The book is divided into three parts. It is possible to see that Roediger employed these parts as layers in building his argument. In the first part, he introduces race and ethnicity at the beginning of twentieth century site specifically in United States. He digs into the meanings of white ethnic and immigrant in the history of race. He criticizes the American social and intellectual attributions to the new immigrant as being ambiguous and uncertain. He defines the “inbetween” term according to Higham and Orsi. Higham takes a nationalist view on immigrants’ role in the States whereas Orsi shapes his argument on the Italian-American experience of North and South Italians attitude towards each other in America. In the second part, Roediger criticizes the view of the Supreme Court justices and political leaders. He attacks the power of national state and describes four inbetween racial spaces of injustice and inequality created by courts, reformers, employers and unions. He brings forth the idea of the new immigrant racial consciousness. It is based on their diverse racial backgrounds, being other than “white”, and their working class socio-economic status. This consciousness of being an inbetween race, argues Roediger, helped the new immigrant communities to accept their position in the society stronger and work harder to gain economic upward mobility in order to achieve the white identity as a status in the hierarchy. In the last part, he outlines the Immigration Restriction Act of 1924 against southern and eastern European immigrants and Deportation Act of 1929 against Mexican-Americans. On this issue Desmond asserts in his review of Roediger’s study, “restrictive immigration policy were fundamentally expressions of state policy favoring white Americans’ preferences and categories” (2006, 1528). Later Roediger describes the changes in the racial relations through state policy on urban settlement and the new immigrants’ construct of neighborhoods to achieve white identity. On the issue of the New Deal, he sees it as a “whitening” policy because it gives the opportunity to the new immigrants to discriminate against the African-Americans through housing regulations and to industrially mobilize as whites and exclude others. He criticizes the New Deal for putting the new immigrants into the double bind of exclusion-based white nationalism and inclusive efforts of economic reform.

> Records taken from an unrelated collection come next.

-- ==== Sys2Proof/Certificates/Slice0/Forms.lean ====
section
/-! DEFINITION. Instructions by operand: the rows of the opcode table that one rule of the spec gives together, as a function
of the operands of that rule (spec/30_encoding.md R102 to R104, R111, R113). Statements about a family name it through these. -/

namespace Sys2Proof.Form

open Sys2Proof.Machine

/-- LD r,r' (R270). -/
def ld : Reg8 → Reg8 → Instr
  | .b, .b => .ld_b_b
  | .b, .c => .ld_b_c
  | .b, .d => .ld_b_d
  | .b, .e => .ld_b_e
  | .b, .h => .ld_b_h
  | .b, .l => .ld_b_l
  | .b, .a => .ld_b_a
  | .c, .b => .ld_c_b
  | .c, .c => .ld_c_c
  | .c, .d => .ld_c_d
  | .c, .e => .ld_c_e
  | .c, .h => .ld_c_h
  | .c, .l => .ld_c_l
  | .c, .a => .ld_c_a
  | .d, .b => .ld_d_b
  | .d, .c => .ld_d_c
  | .d, .d => .ld_d_d
  | .d, .e => .ld_d_e
  | .d, .h => .ld_d_h
  | .d, .l => .ld_d_l
  | .d, .a => .ld_d_a
  | .e, .b => .ld_e_b
  | .e, .c => .ld_e_c
  | .e, .d => .ld_e_d
  | .e, .e => .ld_e_e
  | .e, .h => .ld_e_h
  | .e, .l => .ld_e_l
  | .e, .a => .ld_e_a
  | .h, .b => .ld_h_b
  | .h, .c => .ld_h_c
  | .h, .d => .ld_h_d
  | .h, .e => .ld_h_e
  | .h, .h => .ld_h_h
  | .h, .l => .ld_h_l
  | .h, .a => .ld_h_a
  | .l, .b => .ld_l_b
  | .l, .c => .ld_l_c
  | .l, .d => .ld_l_d
  | .l, .e => .ld_l_e
  | .l, .h => .ld_l_h
  | .l, .l => .ld_l_l
  | .l, .a => .ld_l_a
  | .a, .b => .ld_a_b
  | .a, .c => .ld_a_c
  | .a, .d => .ld_a_d
  | .a, .e => .ld_a_e
  | .a, .h => .ld_a_h
  | .a, .l => .ld_a_l
  | .a, .a => .ld_a_a

/-- LD r,d8 (R271). -/
def ldImm : Reg8 → Byte → Instr
  | .b, v => .ld_b_d8 v
  | .c, v => .ld_c_d8 v
  | .d, v => .ld_d_d8 v
  | .e, v => .ld_e_d8 v
  | .h, v => .ld_h_d8 v
  | .l, v => .ld_l_d8 v
  | .a, v => .ld_a_d8 v

/-- LD r,(HL) (R272). -/
def ldFromHl : Reg8 → Instr
  | .b => .ld_b_at_hl
  | .c => .ld_c_at_hl
  | .d => .ld_d_at_hl
  | .e => .ld_e_at_hl
  | .h => .ld_h_at_hl
  | .l => .ld_l_at_hl
  | .a => .ld_a_at_hl

/-- LD (HL),r (R273). -/
def ldToHl : Reg8 → Instr
  | .b => .ld_at_hl_b
  | .c => .ld_at_hl_c
  | .d => .ld_at_hl_d
  | .e => .ld_at_hl_e
  | .h => .ld_at_hl_h
  | .l => .ld_at_hl_l
  | .a => .ld_at_hl_a

/-- The loads of A through an addressing mode (R275, R276, R279, R281, R283, R287, R288). -/
def loadA : Mode → Instr
  | .bc => .ld_a_at_bc
  | .de => .ld_a_at_de
  | .hlInc => .ld_a_at_hl_inc
  | .hlDec => .ld_a_at_hl_dec
  | .abs t => .ld_a_at_a16 t
  | .high n => .ldh_a_at_a8 n
  | .highC => .ld_a_at_c

/-- The stores of A through an addressing mode (R277, R278, R280, R282, R284 to R286). -/
def storeA : Mode → Instr
  | .bc => .ld_at_bc_a
  | .de => .ld_at_de_a
  | .hlInc => .ld_at_hl_inc_a
  | .hlDec => .ld_at_hl_dec_a
  | .abs t => .ld_at_a16_a t
  | .high n => .ldh_at_a8_a n
  | .highC => .ld_at_c_a

/-- LD rr,d16 (R289). -/
def ldPair : PairSp → Word → Instr
  | .bc, v => .ld_bc_d16 v
  | .de, v => .ld_de_d16 v
  | .hl, v => .ld_hl_d16 v
  | .sp, v => .ld_sp_d16 v

/-- The eight ALU operations on a register, (HL) or d8 (R213 to R220). -/
def alu : AluOp → Src → Instr
  | .add, .loc (.reg .b) => .add_a_b
  | .add, .loc (.reg .c) => .add_a_c
  | .add, .loc (.reg .d) => .add_a_d
  | .add, .loc (.reg .e) => .add_a_e
  | .add, .loc (.reg .h) => .add_a_h
  | .add, .loc (.reg .l) => .add_a_l
  | .add, .loc .atHl => .add_a_at_hl
  | .add, .loc (.reg .a) => .add_a_a
  | .adc, .loc (.reg .b) => .adc_a_b
  | .adc, .loc (.reg .c) => .adc_a_c
  | .adc, .loc (.reg .d) => .adc_a_d
  | .adc, .loc (.reg .e) => .adc_a_e
  | .adc, .loc (.reg .h) => .adc_a_h
  | .adc, .loc (.reg .l) => .adc_a_l
  | .adc, .loc .atHl => .adc_a_at_hl
  | .adc, .loc (.reg .a) => .adc_a_a
  | .sub, .loc (.reg .b) => .sub_b
  | .sub, .loc (.reg .c) => .sub_c
  | .sub, .loc (.reg .d) => .sub_d
  | .sub, .loc (.reg .e) => .sub_e
  | .sub, .loc (.reg .h) => .sub_h
  | .sub, .loc (.reg .l) => .sub_l
  | .sub, .loc .atHl => .sub_at_hl
  | .sub, .loc (.reg .a) => .sub_a
  | .sbc, .loc (.reg .b) => .sbc_a_b
  | .sbc, .loc (.reg .c) => .sbc_a_c
  | .sbc, .loc (.reg .d) => .sbc_a_d
  | .sbc, .loc (.reg .e) => .sbc_a_e
  | .sbc, .loc (.reg .h) => .sbc_a_h
  | .sbc, .loc (.reg .l) => .sbc_a_l
  | .sbc, .loc .atHl => .sbc_a_at_hl
  | .sbc, .loc (.reg .a) => .sbc_a_a
  | .and, .loc (.reg .b) => .and_b
  | .and, .loc (.reg .c) => .and_c
  | .and, .loc (.reg .d) => .and_d
  | .and, .loc (.reg .e) => .and_e
  | .and, .loc (.reg .h) => .and_h
  | .and, .loc (.reg .l) => .and_l
  | .and, .loc .atHl => .and_at_hl
  | .and, .loc (.reg .a) => .and_a
  | .xor, .loc (.reg .b) => .xor_b
  | .xor, .loc (.reg .c) => .xor_c
  | .xor, .loc (.reg .d) => .xor_d
  | .xor, .loc (.reg .e) => .xor_e
  | .xor, .loc (.reg .h) => .xor_h
  | .xor, .loc (.reg .l) => .xor_l
  | .xor, .loc .atHl => .xor_at_hl
  | .xor, .loc (.reg .a) => .xor_a
  | .or, .loc (.reg .b) => .or_b
  | .or, .loc (.reg .c) => .or_c
  | .or, .loc (.reg .d) => .or_d
  | .or, .loc (.reg .e) => .or_e
  | .or, .loc (.reg .h) => .or_h
  | .or, .loc (.reg .l) => .or_l
  | .or, .loc .atHl => .or_at_hl
  | .or, .loc (.reg .a) => .or_a
  | .cp, .loc (.reg .b) => .cp_b
  | .cp, .loc (.reg .c) => .cp_c
  | .cp, .loc (.reg .d) => .cp_d
  | .cp, .loc (.reg .e) => .cp_e
  | .cp, .loc (.reg .h) => .cp_h
  | .cp, .loc (.reg .l) => .cp_l
  | .cp, .loc .atHl => .cp_at_hl
  | .cp, .loc (.reg .a) => .cp_a
  | .add, .imm v => .add_a_d8 v
  | .adc, .imm v => .adc_a_d8 v
  | .sub, .imm v => .sub_d8 v
  | .sbc, .imm v => .sbc_a_d8 v
  | .and, .imm v => .and_d8 v
  | .xor, .imm v => .xor_d8 v
  | .or, .imm v => .or_d8 v
  | .cp, .imm v => .cp_d8 v

/-- INC r and INC (HL) (R223, R224). -/
def inc : Loc → Instr
  | .reg .b => .inc_b
  | .reg .c => .inc_c
  | .reg .d => .inc_d
  | .reg .e => .inc_e
  | .reg .h => .inc_h
  | .reg .l => .inc_l
  | .atHl => .inc_at_hl
  | .reg .a => .inc_a

/-- DEC r and DEC (HL) (R225, R226). -/
def dec : Loc → Instr
  | .reg .b => .dec_b
  | .reg .c => .dec_c
  | .reg .d => .dec_d
  | .reg .e => .dec_e
  | .reg .h => .dec_h
  | .reg .l => .dec_l
  | .atHl => .dec_at_hl
  | .reg .a => .dec_a

/-- INC rr (R251). -/
def incPair : PairSp → Instr
  | .bc => .inc_bc
  | .de => .inc_de
  | .hl => .inc_hl
  | .sp => .inc_sp

/-- DEC rr (R252). -/
def decPair : PairSp → Instr
  | .bc => .dec_bc
  | .de => .dec_de
  | .hl => .dec_hl
  | .sp => .dec_sp

/-- ADD HL,rr (R253). -/
def addHl : PairSp → Instr
  | .bc => .add_hl_bc
  | .de => .add_hl_de
  | .hl => .add_hl_hl
  | .sp => .add_hl_sp

/-- The rotates, shifts and SWAP of the sub-table (R315 to R322). -/
def shift : ShiftOp → Loc → Instr
  | .rlc, .reg .b => .rlc_b
  | .rlc, .reg .c => .rlc_c
  | .rlc, .reg .d => .rlc_d
  | .rlc, .reg .e => .rlc_e
  | .rlc, .reg .h => .rlc_h
  | .rlc, .reg .l => .rlc_l
  | .rlc, .atHl => .rlc_at_hl
  | .rlc, .reg .a => .rlc_a
  | .rrc, .reg .b => .rrc_b
  | .rrc, .reg .c => .rrc_c
  | .rrc, .reg .d => .rrc_d
  | .rrc, .reg .e => .rrc_e
  | .rrc, .reg .h => .rrc_h
  | .rrc, .reg .l => .rrc_l
  | .rrc, .atHl => .rrc_at_hl
  | .rrc, .reg .a => .rrc_a
  | .rl, .reg .b => .rl_b
  | .rl, .reg .c => .rl_c
  | .rl, .reg .d => .rl_d
  | .rl, .reg .e => .rl_e
  | .rl, .reg .h => .rl_h
  | .rl, .reg .l => .rl_l
  | .rl, .atHl => .rl_at_hl
  | .rl, .reg .a => .rl_a
  | .rr, .reg .b => .rr_b
  | .rr, .reg .c => .rr_c
  | .rr, .reg .d => .rr_d
  | .rr, .reg .e => .rr_e
  | .rr, .reg .h => .rr_h
  | .rr, .reg .l => .rr_l
  | .rr, .atHl => .rr_at_hl
  | .rr, .reg .a => .rr_a
  | .sla, .reg .b => .sla_b
  | .sla, .reg .c => .sla_c
  | .sla, .reg .d => .sla_d
  | .sla, .reg .e => .sla_e
  | .sla, .reg .h => .sla_h
  | .sla, .reg .l => .sla_l
  | .sla, .atHl => .sla_at_hl
  | .sla, .reg .a => .sla_a
  | .sra, .reg .b => .sra_b
  | .sra, .reg .c => .sra_c
  | .sra, .reg .d => .sra_d
  | .sra, .reg .e => .sra_e
  | .sra, .reg .h => .sra_h
  | .sra, .reg .l => .sra_l
  | .sra, .atHl => .sra_at_hl
  | .sra, .reg .a => .sra_a
  | .swap, .reg .b => .swap_b
  | .swap, .reg .c => .swap_c
  | .swap, .reg .d => .swap_d
  | .swap, .reg .e => .swap_e
  | .swap, .reg .h => .swap_h
  | .swap, .reg .l => .swap_l
  | .swap, .atHl => .swap_at_hl
  | .swap, .reg .a => .swap_a
  | .srl, .reg .b => .srl_b
  | .srl, .reg .c => .srl_c
  | .srl, .reg .d => .srl_d
  | .srl, .reg .e => .srl_e
  | .srl, .reg .h => .srl_h
  | .srl, .reg .l => .srl_l
  | .srl, .atHl => .srl_at_hl
  | .srl, .reg .a => .srl_a

/-- BIT b,s (R323). -/
def bit : Fin 8 → Loc → Instr
  | 0, .reg .b => .bit_0_b
  | 0, .reg .c => .bit_0_c
  | 0, .reg .d => .bit_0_d
  | 0, .reg .e => .bit_0_e
  | 0, .reg .h => .bit_0_h
  | 0, .reg .l => .bit_0_l
  | 0, .atHl => .bit_0_at_hl
  | 0, .reg .a => .bit_0_a
  | 1, .reg .b => .bit_1_b
  | 1, .reg .c => .bit_1_c
  | 1, .reg .d => .bit_1_d
  | 1, .reg .e => .bit_1_e
  | 1, .reg .h => .bit_1_h
  | 1, .reg .l => .bit_1_l
  | 1, .atHl => .bit_1_at_hl
  | 1, .reg .a => .bit_1_a
  | 2, .reg .b => .bit_2_b
  | 2, .reg .c => .bit_2_c
  | 2, .reg .d => .bit_2_d
  | 2, .reg .e => .bit_2_e
  | 2, .reg .h => .bit_2_h
  | 2, .reg .l => .bit_2_l
  | 2, .atHl => .bit_2_at_hl
  | 2, .reg .a => .bit_2_a
  | 3, .reg .b => .bit_3_b
  | 3, .reg .c => .bit_3_c
  | 3, .reg .d => .bit_3_d
  | 3, .reg .e => .bit_3_e
  | 3, .reg .h => .bit_3_h
  | 3, .reg .l => .bit_3_l
  | 3, .atHl => .bit_3_at_hl
  | 3, .reg .a => .bit_3_a
  | 4, .reg .b => .bit_4_b
  | 4, .reg .c => .bit_4_c
  | 4, .reg .d => .bit_4_d
  | 4, .reg .e => .bit_4_e
  | 4, .reg .h => .bit_4_h
  | 4, .reg .l => .bit_4_l
  | 4, .atHl => .bit_4_at_hl
  | 4, .reg .a => .bit_4_a
  | 5, .reg .b => .bit_5_b
  | 5, .reg .c => .bit_5_c
  | 5, .reg .d => .bit_5_d
  | 5, .reg .e => .bit_5_e
  | 5, .reg .h => .bit_5_h
  | 5, .reg .l => .bit_5_l
  | 5, .atHl => .bit_5_at_hl
  | 5, .reg .a => .bit_5_a
  | 6, .reg .b => .bit_6_b
  | 6, .reg .c => .bit_6_c
  | 6, .reg .d => .bit_6_d
  | 6, .reg .e => .bit_6_e
  | 6, .reg .h => .bit_6_h
  | 6, .reg .l => .bit_6_l
  | 6, .atHl => .bit_6_at_hl
  | 6, .reg .a => .bit_6_a
  | 7, .reg .b => .bit_7_b
  | 7, .reg .c => .bit_7_c
  | 7, .reg .d => .bit_7_d
  | 7, .reg .e => .bit_7_e
  | 7, .reg .h => .bit_7_h
  | 7, .reg .l => .bit_7_l
  | 7, .atHl => .bit_7_at_hl
  | 7, .reg .a => .bit_7_a

/-- RES b,s (R324). -/
def res : Fin 8 → Loc → Instr
  | 0, .reg .b => .res_0_b
  | 0, .reg .c => .res_0_c
  | 0, .reg .d => .res_0_d
  | 0, .reg .e => .res_0_e
  | 0, .reg .h => .res_0_h
  | 0, .reg .l => .res_0_l
  | 0, .atHl => .res_0_at_hl
  | 0, .reg .a => .res_0_a
  | 1, .reg .b => .res_1_b
  | 1, .reg .c => .res_1_c
  | 1, .reg .d => .res_1_d
  | 1, .reg .e => .res_1_e
  | 1, .reg .h => .res_1_h
  | 1, .reg .l => .res_1_l
  | 1, .atHl => .res_1_at_hl
  | 1, .reg .a => .res_1_a
  | 2, .reg .b => .res_2_b
  | 2, .reg .c => .res_2_c
  | 2, .reg .d => .res_2_d
  | 2, .reg .e => .res_2_e
  | 2, .reg .h => .res_2_h
  | 2, .reg .l => .res_2_l
  | 2, .atHl => .res_2_at_hl
  | 2, .reg .a => .res_2_a
  | 3, .reg .b => .res_3_b
  | 3, .reg .c => .res_3_c
  | 3, .reg .d => .res_3_d
  | 3, .reg .e => .res_3_e
  | 3, .reg .h => .res_3_h
  | 3, .reg .l => .res_3_l
  | 3, .atHl => .res_3_at_hl
  | 3, .reg .a => .res_3_a
  | 4, .reg .b => .res_4_b
  | 4, .reg .c => .res_4_c
  | 4, .reg .d => .res_4_d
  | 4, .reg .e => .res_4_e
  | 4, .reg .h => .res_4_h
  | 4, .reg .l => .res_4_l
  | 4, .atHl => .res_4_at_hl
  | 4, .reg .a => .res_4_a
  | 5, .reg .b => .res_5_b
  | 5, .reg .c => .res_5_c
  | 5, .reg .d => .res_5_d
  | 5, .reg .e => .res_5_e
  | 5, .reg .h => .res_5_h
  | 5, .reg .l => .res_5_l
  | 5, .atHl => .res_5_at_hl
  | 5, .reg .a => .res_5_a
  | 6, .reg .b => .res_6_b
  | 6, .reg .c => .res_6_c
  | 6, .reg .d => .res_6_d
  | 6, .reg .e => .res_6_e
  | 6, .reg .h => .res_6_h
  | 6, .reg .l => .res_6_l
  | 6, .atHl => .res_6_at_hl
  | 6, .reg .a => .res_6_a
  | 7, .reg .b => .res_7_b
  | 7, .reg .c => .res_7_c
  | 7, .reg .d => .res_7_d
  | 7, .reg .e => .res_7_e
  | 7, .reg .h => .res_7_h
  | 7, .reg .l => .res_7_l
  | 7, .atHl => .res_7_at_hl
  | 7, .reg .a => .res_7_a

/-- SET b,s (R325). -/
def set : Fin 8 → Loc → Instr
  | 0, .reg .b => .set_0_b
  | 0, .reg .c => .set_0_c
  | 0, .reg .d => .set_0_d
  | 0, .reg .e => .set_0_e
  | 0, .reg .h => .set_0_h
  | 0, .reg .l => .set_0_l
  | 0, .atHl => .set_0_at_hl
  | 0, .reg .a => .set_0_a
  | 1, .reg .b => .set_1_b
  | 1, .reg .c => .set_1_c
  | 1, .reg .d => .set_1_d
  | 1, .reg .e => .set_1_e
  | 1, .reg .h => .set_1_h
  | 1, .reg .l => .set_1_l
  | 1, .atHl => .set_1_at_hl
  | 1, .reg .a => .set_1_a
  | 2, .reg .b => .set_2_b
  | 2, .reg .c => .set_2_c
  | 2, .reg .d => .set_2_d
  | 2, .reg .e => .set_2_e
  | 2, .reg .h => .set_2_h
  | 2, .reg .l => .set_2_l
  | 2, .atHl => .set_2_at_hl
  | 2, .reg .a => .set_2_a
  | 3, .reg .b => .set_3_b
  | 3, .reg .c => .set_3_c
  | 3, .reg .d => .set_3_d
  | 3, .reg .e => .set_3_e
  | 3, .reg .h => .set_3_h
  | 3, .reg .l => .set_3_l
  | 3, .atHl => .set_3_at_hl
  | 3, .reg .a => .set_3_a
  | 4, .reg .b => .set_4_b
  | 4, .reg .c => .set_4_c
  | 4, .reg .d => .set_4_d
  | 4, .reg .e => .set_4_e
  | 4, .reg .h => .set_4_h
  | 4, .reg .l => .set_4_l
  | 4, .atHl => .set_4_at_hl
  | 4, .reg .a => .set_4_a
  | 5, .reg .b => .set_5_b
  | 5, .reg .c => .set_5_c
  | 5, .reg .d => .set_5_d
  | 5, .reg .e => .set_5_e
  | 5, .reg .h => .set_5_h
  | 5, .reg .l => .set_5_l
  | 5, .atHl => .set_5_at_hl
  | 5, .reg .a => .set_5_a
  | 6, .reg .b => .set_6_b
  | 6, .reg .c => .set_6_c
  | 6, .reg .d => .set_6_d
  | 6, .reg .e => .set_6_e
  | 6, .reg .h => .set_6_h
  | 6, .reg .l => .set_6_l
  | 6, .atHl => .set_6_at_hl
  | 6, .reg .a => .set_6_a
  | 7, .reg .b => .set_7_b
  | 7, .reg .c => .set_7_c
  | 7, .reg .d => .set_7_d
  | 7, .reg .e => .set_7_e
  | 7, .reg .h => .set_7_h
  | 7, .reg .l => .set_7_l
  | 7, .atHl => .set_7_at_hl
  | 7, .reg .a => .set_7_a

/-- JR cc,e8 (R191). -/
def jrIf : Cond → Byte → Instr
  | .nz, v => .jr_nz_e8 v
  | .z, v => .jr_z_e8 v
  | .nc, v => .jr_nc_e8 v
  | .c, v => .jr_c_e8 v

/-- JP cc,a16 (R193). -/
def jpIf : Cond → Word → Instr
  | .nz, t => .jp_nz_a16 t
  | .z, t => .jp_z_a16 t
  | .nc, t => .jp_nc_a16 t
  | .c, t => .jp_c_a16 t

/-- CALL cc,a16 (R168). -/
def callIf : Cond → Word → Instr
  | .nz, t => .call_nz_a16 t
  | .z, t => .call_z_a16 t
  | .nc, t => .call_nc_a16 t
  | .c, t => .call_c_a16 t

/-- RET cc (R170). -/
def retIf : Cond → Instr
  | .nz => .ret_nz
  | .z => .ret_z
  | .nc => .ret_nc
  | .c => .ret_c

/-- PUSH rr (R164). -/
def push : PairAf → Instr
  | .bc => .push_bc
  | .de => .push_de
  | .hl => .push_hl
  | .af => .push_af

/-- POP rr and POP AF (R165, R166). -/
def pop : PairAf → Instr
  | .bc => .pop_bc
  | .de => .pop_de
  | .hl => .pop_hl
  | .af => .pop_af

/-- RST t, by the field y (R172). -/
def rst : Fin 8 → Instr
  | 0 => .rst_00
  | 1 => .rst_08
  | 2 => .rst_10
  | 3 => .rst_18
  | 4 => .rst_20
  | 5 => .rst_28
  | 6 => .rst_30
  | 7 => .rst_38

end Sys2Proof.Form
end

From the perspective of nation-building, Roediger’s study serves well to the notion of “United States as a fundamentally white nation” (Mendoza 2010, 45) which is associated with Western civilization. There are two opposing types of nationalism: ethnic versus civic. As a consequence of Roediger’s claim of positioning the new immigrants as inbetween, I induced the idea of the building up parameter of the American nation to be stuck inbetween, as well, ethnic and civic nationalisms. Ethnic nationalism has the components of being authoritarian, reactionary, genealogical and cultural; it is about having a unity around the commonality of descent, language and culture; it is driven by a concern for cultural authenticity and distinctiveness and it constitutes an organic view of the nation. American nation, through the government policy on immigration restriction, is shaped upon genealogical whiteness. Civic nationalism, on the other hand, is described as being liberal, progressive, political and territorial; it is a primarily political movement to limit governmental power and secure civic rights; it is a unity around common political ideals and institutions and it gives a synthetic view of the nation. This civic nationalism fits more into the position of the American nation because citizenship basically equalizes the new immigrants to the rest of the society. The contradictory situation lived through the new immigrants gives the clue to the ambiguity of United States’ nation-building paradigms.

Bibliography:

Akman, Ayhan. Nations and Nationalism [PDF Format]. Humanity and Society II lecture notes.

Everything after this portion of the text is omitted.